▼

-- ==== Sys2Proof/Certificates/Slice0/Obligations.lean ====
section
/-! DEFINITION. The statements about the hub, from the spec's numbered rules. Each docstring says what it states and names the rules.
Where a clause rests on a choice of the model it names the log entry. -/

open Sys2Proof Sys2Proof.Machine Sys2Proof.Safety

/-! ### The machine as a whole -/

/-- A step runs the command at the front of the queue with the rest of the queue. -/
def Obligations.StepRunsFrontCommand : Prop :=
  ∀ (c : Instr) (rest : List Instr) (s : State),
    step { s with pending := c :: rest } = exec c { s with pending := rest }

/-- Every command of the table completes in every state, and none's effect touches the queue of commands that wait.

Off is left by no command but COLD_RESET: every other command leaves a package in Off exactly as it is (R629).

TIME: the idle step lets 10 ns pass, and no command but COLD_RESET moves it while the package stays on (R633). The idle step's
length is the model's own choice (log 1). -/
def Obligations.FramesOfEveryCommand : Prop :=
  (∀ (c : Instr) (s : State), Answers c s fun t => t.pending = s.pending) ∧
  (∀ (c : Instr) (s : State), s.off = true →
    (∀ sel straps part pop rails good bad load image trust, c ≠ .coldReset sel straps part pop rails good bad load image trust) →
    exec c s = .next s ∨ (c = .powerFail ∧ ∃ t, exec c s = .next t ∧ t.off = true)) ∧
  ((∀ s : State, s.off = false → s.pending = [] →
    ∃ t, step s = .next t ∧ t.pending = [] ∧ (t.off = false → t.time = s.time + 10)) ∧
  (∀ (c : Instr) (s : State),
    (∀ sel straps part pop rails good bad load image trust, c ≠ .coldReset sel straps part pop rails good bad load image trust) →
    Answers c s fun t => t.off = false → t.time = s.time))

/-- At reset nothing of the package is in Off, and near memory is in its canonical form. -/
def Obligations.ResetIsCanonical : Prop :=
  NothingInOff State.reset ∧ MemoryCanonical State.reset ∧ State.reset.pending = []

/-- Every step keeps it that a package in Off holds nothing but what outlives Off (R629). -/
def Obligations.StepKeepsNothingInOff : Prop :=
  ∀ s t : State, NothingInOff s → step s = .next t → NothingInOff t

▲

▸ Task directions
Return exactly the line that contains "s.time + 10)) ∧" and every line after it, through the last line of the records.

▸ Solution for this problem
    ∃ t, step s = .next t ∧ t.pending = [] ∧ (t.off = false → t.time = s.time + 10)) ∧
  (∀ (c : Instr) (s : State),
    (∀ sel straps part pop rails good bad load image trust, c ≠ .coldReset sel straps part pop rails good bad load image trust) →
    Answers c s fun t => t.off = false → t.time = s.time))

/-- At reset nothing of the package is in Off, and near memory is in its canonical form. -/
def Obligations.ResetIsCanonical : Prop :=
  NothingInOff State.reset ∧ MemoryCanonical State.reset ∧ State.reset.pending = []

/-- Every step keeps it that a package in Off holds nothing but what outlives Off (R629). -/
def Obligations.StepKeepsNothingInOff : Prop :=
  ∀ s t : State, NothingInOff s → step s = .next t → NothingInOff t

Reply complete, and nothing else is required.